- _Task directions_
Set down exactly, from the records below, the line with "UPDATE's refused read;" through the line with "b, rfl⟩ := hi", and nothing else.

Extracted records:
-- ==== Sys2Proof/Laws/Exec.lean ====
section
/-! SUPPORT. What a command can do when it answers a next state, said once for all six. -/

namespace Sys2Proof.Machine

/-- Everything a command can do when it answers: INIT's effect; the three faults that change nothing; UPDATE's refused read;
a one-shot digest; the two effects of UPDATE; FINALIZE's digest. Each case says which command it is and when. -/
theorem exec_next_cases (i : Instr) (s t : State) (h : exec i s = .next t) :
    (∃ a b, i = .init a b ∧
      t = { s with
        acc := seedAcc a b s.config, pcnt := 0, clen := 0, ovf := false, inited := true, response := some ⟨0, 0, 0⟩ }) ∨
    (NeedsContext i ∧ s.inited = false ∧ t = { s with response := some ⟨2, 0, 0⟩ }) ∨
    (∃ p n, messageOperand i = some (p, n) ∧ (NeedsContext i → s.inited = true) ∧ PassesTop s.config p n ∧
      t = { s with response := some ⟨3, 0, 0⟩ }) ∨
    (∃ p n, messageOperand i = some (p, n) ∧ ¬ NeedsContext i ∧ (∀ a b, i ≠ .init a b) ∧ ¬ PassesTop s.config p n ∧
      RefusedSomewhere s p n ∧ t = { s with response := some ⟨4, 0, 0⟩ }) ∨
    (∃ p n, i = .update p n ∧ s.inited = true ∧ ¬ PassesTop s.config p n ∧ RefusedSomewhere s p n ∧
      t = { invalidate s with response := some ⟨4, 0, 0⟩ }) ∨
    (∃ p n, messageOperand i = some (p, n) ∧ ¬ NeedsContext i ∧ (∀ a b, i ≠ .init a b) ∧ CanRead s p n ∧
      ∃ r : Response, r.r0 = 0 ∧ t = { s with response := some r }) ∨
    (∃ p, i = .update p 0 ∧ s.inited = true ∧ t = { s with response := some ⟨0, 0, 0⟩ }) ∨
    (∃ p n, i = .update p n ∧ s.inited = true ∧ n ≠ 0 ∧ CanRead s p n ∧
      t = { absorbChunk (message s p n) s with response := some ⟨0, 0, 0⟩ }) ∨
    (i = .finalize ∧ s.inited = true ∧ ∃ r : Response, r.r0 = 0 ∧ t = { s with response := some r }) := by
  by_cases hi : ∃ a b, i = .init a b
  · obtain ⟨a, b, rfl⟩ := hi
    cases h
    exact .inl ⟨a, b, rfl, rfl⟩
  have hi' : ∀ a b, i ≠ .init a b := fun a b hh => hi ⟨a, b, hh⟩
  right
  by_cases hc : NeedsContext i
  · rcases id hc with rfl | ⟨p, n, rfl⟩
    · rcases execFinalize_cases s with ⟨a, e⟩ | ⟨a, b, e⟩ | ⟨a, b, c, e⟩ | ⟨a, b, c, e⟩ <;> rw [exec, e] at h <;> cases h
      · exact .inl ⟨hc, a, rfl⟩
      · exact .inr <| .inr <| .inr <| .inr <| .inr <| .inr <| .inr ⟨rfl, a, _, rfl, rfl⟩
      · exact .inr <| .inr <| .inr <| .inr <| .inr <| .inr <| .inr ⟨rfl, a, _, rfl, rfl⟩
    · rcases execUpdate_cases p n s with ⟨a, e⟩ | ⟨a, b, e⟩ | ⟨a, b, e⟩ | ⟨a, b, c, e⟩ | ⟨a, b, c, e⟩ <;> rw [exec, e] at h <;> cases h
      · exact .inl ⟨hc, a, rfl⟩
      · subst b; exact .inr <| .inr <| .inr <| .inr <| .inr <| .inl ⟨p, rfl, a, rfl⟩
      · exact .inr <| .inl ⟨p, n, rfl, fun _ => a, b, rfl⟩
      · exact .inr <| .inr <| .inr <| .inl ⟨p, n, rfl, a, b, c, rfl⟩
      · exact .inr <| .inr <| .inr <| .inr <| .inr <| .inr <| .inl ⟨p, n, rfl, a, b, c, rfl⟩
  · obtain ⟨p, n, ans, hm, h0, hx⟩ := exec_eq_oneShot i hi' hc
    rw [hx] at h
    rcases oneShot_cases p n (ans s.config) s with ⟨a, e⟩ | ⟨a, b, e⟩ | ⟨a, e⟩ <;> rw [e] at h <;> cases h
    · exact .inr <| .inl ⟨p, n, hm, fun x => absurd x hc, a, rfl⟩
    · exact .inr <| .inr <| .inl ⟨p, n, hm, hc, hi', a, b, rfl⟩
    · exact .inr <| .inr <| .inr <| .inr <| .inl ⟨p, n, hm, hc, hi', a, _, h0 _ _, rfl⟩

end Sys2Proof.Machine
end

- _The answer_
/-- Everything a command can do when it answers: INIT's effect; the three faults that change nothing; UPDATE's refused read;
a one-shot digest; the two effects of UPDATE; FINALIZE's digest. Each case says which command it is and when. -/
theorem exec_next_cases (i : Instr) (s t : State) (h : exec i s = .next t) :
    (∃ a b, i = .init a b ∧
      t = { s with
        acc := seedAcc a b s.config, pcnt := 0, clen := 0, ovf := false, inited := true, response := some ⟨0, 0, 0⟩ }) ∨
    (NeedsContext i ∧ s.inited = false ∧ t = { s with response := some ⟨2, 0, 0⟩ }) ∨
    (∃ p n, messageOperand i = some (p, n) ∧ (NeedsContext i → s.inited = true) ∧ PassesTop s.config p n ∧
      t = { s with response := some ⟨3, 0, 0⟩ }) ∨
    (∃ p n, messageOperand i = some (p, n) ∧ ¬ NeedsContext i ∧ (∀ a b, i ≠ .init a b) ∧ ¬ PassesTop s.config p n ∧
      RefusedSomewhere s p n ∧ t = { s with response := some ⟨4, 0, 0⟩ }) ∨
    (∃ p n, i = .update p n ∧ s.inited = true ∧ ¬ PassesTop s.config p n ∧ RefusedSomewhere s p n ∧
      t = { invalidate s with response := some ⟨4, 0, 0⟩ }) ∨
    (∃ p n, messageOperand i = some (p, n) ∧ ¬ NeedsContext i ∧ (∀ a b, i ≠ .init a b) ∧ CanRead s p n ∧
      ∃ r : Response, r.r0 = 0 ∧ t = { s with response := some r }) ∨
    (∃ p, i = .update p 0 ∧ s.inited = true ∧ t = { s with response := some ⟨0, 0, 0⟩ }) ∨
    (∃ p n, i = .update p n ∧ s.inited = true ∧ n ≠ 0 ∧ CanRead s p n ∧
      t = { absorbChunk (message s p n) s with response := some ⟨0, 0, 0⟩ }) ∨
    (i = .finalize ∧ s.inited = true ∧ ∃ r : Response, r.r0 = 0 ∧ t = { s with response := some r }) := by
  by_cases hi : ∃ a b, i = .init a b
  · obtain ⟨a, b, rfl⟩ := hi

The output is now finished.